-- ==== Sys2Proof/Laws/Crosscut.lean ====
section
/-! SUPPORT. What each operation and command of Machine/Crosscut.lean can touch, and that it keeps the invariants of the blocks. -/
set_option Elab.async false
namespace Sys2Proof.Laws
open Sys2Proof.Machine

theorem does_sendMode {M : Nat} {s₀ : State} {s : State} {p : FlitPath} (hM : Sub 0x40000 M) (hD : Does M s₀ s) :
    Does M s₀ (State.sendMode s p) := by
  unfold State.sendMode
  try dsimp only
  repeat' first
    | with_reducible assumption
    | with_reducible apply does_setLockOf (sub_trans hM)
    | split

theorem does_sendOn {M : Nat} {s₀ : State} {s : State} {p : FlitPath} {lane : ℕ} {core : ℕ} (hM : Sub 0x40000 M) (hD : Does M s₀ s) :
    Does M s₀ (State.sendOn s p lane core).1 := by
  unfold State.sendOn
  try dsimp only
  repeat' first
    | with_reducible assumption
    | with_reducible apply does_setLockOf (sub_trans hM)
    | split

theorem does_sendFlit {M : Nat} {s₀ : State} {s : State} {p : FlitPath} {lane : ℕ} (hM : Sub 0x18040000 M) (hD : Does M s₀ s) :
    Does M s₀ (State.sendFlit s p lane) := by
  unfold State.sendFlit
  try dsimp only
  repeat' first
    | with_reducible assumption
    | with_reducible apply does_sendOn (sub_trans hM)
    | with_reducible apply does_sendMode (sub_trans hM)
    | with_reducible apply does_useFree (sub_trans hM)
    | with_reducible apply does_emit (sub_trans hM)

theorem does_present_ {M : Nat} {s₀ : State} {s : State} {e : Eng} {lane : ℕ} {raw : ℕ} {payload : ℕ} (hM : Sub 0x8040000 M) (hD : Does M s₀ s) :
    Does M s₀ (State.present_ s e lane raw payload) := by
  unfold State.present_
  try dsimp only
  repeat' first
    | with_reducible assumption
    | ((with_reducible refine does_onPair (sub_trans hM) ?_ ?_); focus (unfold PairSt.acts; with_reducible rfl))
    | with_reducible apply does_emit (sub_trans hM)
    | split

theorem does_fillSlot {M : Nat} {s₀ : State} {s : State} (hM : Sub 0x40000 M) (hD : Does M s₀ s) :
    Does M s₀ (State.fillSlot s) := by
  unfold State.fillSlot
  try dsimp only
  repeat' first
    | with_reducible assumption
    | ((with_reducible refine does_onPair (sub_trans hM) ?_ ?_); focus (unfold PairSt.acts; with_reducible rfl))
    | split

theorem does_emitSlot {M : Nat} {s₀ : State} {s : State} {e : Eng} {x : LineSlot} (hM : Sub 0x8000000 M) (hD : Does M s₀ s) :
    Does M s₀ (State.emitSlot s e x) := by
  unfold State.emitSlot
  try dsimp only
  repeat' first
    | with_reducible assumption
    | with_reducible apply does_emit (sub_trans hM)
    | split
    | with_reducible refine does_foldl (fun x_ a_ hx_ => ?_) ?_

theorem does_lineMoves {M : Nat} {s₀ : State} {s : State} (hM : Sub 0x8040000 M) (hD : Does M s₀ s) :
    Does M s₀ (State.lineMoves s) := by
  unfold State.lineMoves
  try dsimp only
  repeat' first
    | with_reducible assumption
    | ((with_reducible refine does_onPair (sub_trans hM) ?_ ?_); focus (unfold PairSt.acts; with_reducible rfl))
    | with_reducible apply does_emitSlot (sub_trans hM)
    | split
    | with_reducible refine does_foldl (fun x_ a_ hx_ => ?_) ?_

theorem does_thawLine {M : Nat} {s₀ : State} {s : State} (hM : Sub 0x40000 M) (hD : Does M s₀ s) :
    Does M s₀ (State.thawLine s) := by
  unfold State.thawLine
  try dsimp only
  repeat' first
    | with_reducible assumption
    | ((with_reducible refine does_onPair (sub_trans hM) ?_ ?_); focus (unfold PairSt.acts; with_reducible rfl))

theorem does_flitLost {M : Nat} {s₀ : State} {s : State} {p : FlitPath} {lock : Bool} (hM : Sub 0x1f2e7fb3 M) (hD : Does M s₀ s) :
    Does M s₀ (State.flitLost s p lock) := by
  unfold State.flitLost
  try dsimp only
  repeat' first
    | with_reducible assumption
    | with_reducible apply does_engineFault (sub_trans hM)
    | split

theorem does_badFlit {M : Nat} {s₀ : State} {s : State} {p : FlitPath} {lane : ℕ} {x : LaneRx} (hM : Sub 0x1f2e7fb3 M) (hD : Does M s₀ s) :
    Does M s₀ (State.badFlit s p lane x) := by
  unfold State.badFlit
  try dsimp only
  repeat' first
    | with_reducible assumption
    | with_reducible apply does_flitLost (sub_trans hM)
    | with_reducible apply does_setLockOf (sub_trans hM)
    | with_reducible apply does_raise (sub_trans hM)
    | with_reducible apply does_count (sub_trans hM)
    | split

theorem does_goodFlit {M : Nat} {s₀ : State} {s : State} {p : FlitPath} {lane : ℕ} {raw : ℕ} {x : LaneRx} {d : FlitIn} (hM : Sub 0x8040000 M) (hD : Does M s₀ s) :
    Does M s₀ (State.goodFlit s p lane raw x d) := by
  unfold State.goodFlit
  try dsimp only
  repeat' first
    | with_reducible assumption
    | with_reducible apply does_setLockOf (sub_trans hM)
    | with_reducible apply does_present_ (sub_trans hM)
    | split

theorem does_flitLocked {M : Nat} {s₀ : State} {s : State} {p : FlitPath} {lane raw : Nat} {x : LaneRx} (hM : Sub 0x1f2e7fb3 M) (hD : Does M s₀ s) :
    Does M s₀ (State.flitLocked s p lane raw x) := by
  unfold State.flitLocked
  split
  · exact does_badFlit (sub_trans hM) hD
  · exact does_goodFlit (sub_trans hM) hD

theorem does_flitOn {M : Nat} {s₀ : State} {s : State} {p : FlitPath} {lane cur : Nat} {x : LaneRx} (hM : Sub 0x1f2e7fb3 M) (hD : Does M s₀ s) :
    Does M s₀ (State.flitOn s p lane cur x) := by
  unfold State.flitOn
  split
  · exact does_flitLocked hM hD
  · exact does_setLockOf (sub_trans hM) hD

theorem does_flitIn {M : Nat} {s₀ : State} {s : State} {p : FlitPath} {lane cur : Nat} (hM : Sub 0x1f2e7fb3 M) (hD : Does M s₀ s) :
    Does M s₀ (State.flitIn s p lane cur) := does_flitOn hM hD

end Sys2Proof.Laws
end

**What the task requires**
Your answer should consist of the lines from the line with "unfold State.flitLocked" through the last line of the data, set down exactly, both included.

**Answer for the task**
  unfold State.flitLocked
  split
  · exact does_badFlit (sub_trans hM) hD
  · exact does_goodFlit (sub_trans hM) hD

theorem does_flitOn {M : Nat} {s₀ : State} {s : State} {p : FlitPath} {lane cur : Nat} {x : LaneRx} (hM : Sub 0x1f2e7fb3 M) (hD : Does M s₀ s) :
    Does M s₀ (State.flitOn s p lane cur x) := by
  unfold State.flitOn
  split
  · exact does_flitLocked hM hD
  · exact does_setLockOf (sub_trans hM) hD

theorem does_flitIn {M : Nat} {s₀ : State} {s : State} {p : FlitPath} {lane cur : Nat} (hM : Sub 0x1f2e7fb3 M) (hD : Does M s₀ s) :
    Does M s₀ (State.flitIn s p lane cur) := does_flitOn hM hD

end Sys2Proof.Laws
end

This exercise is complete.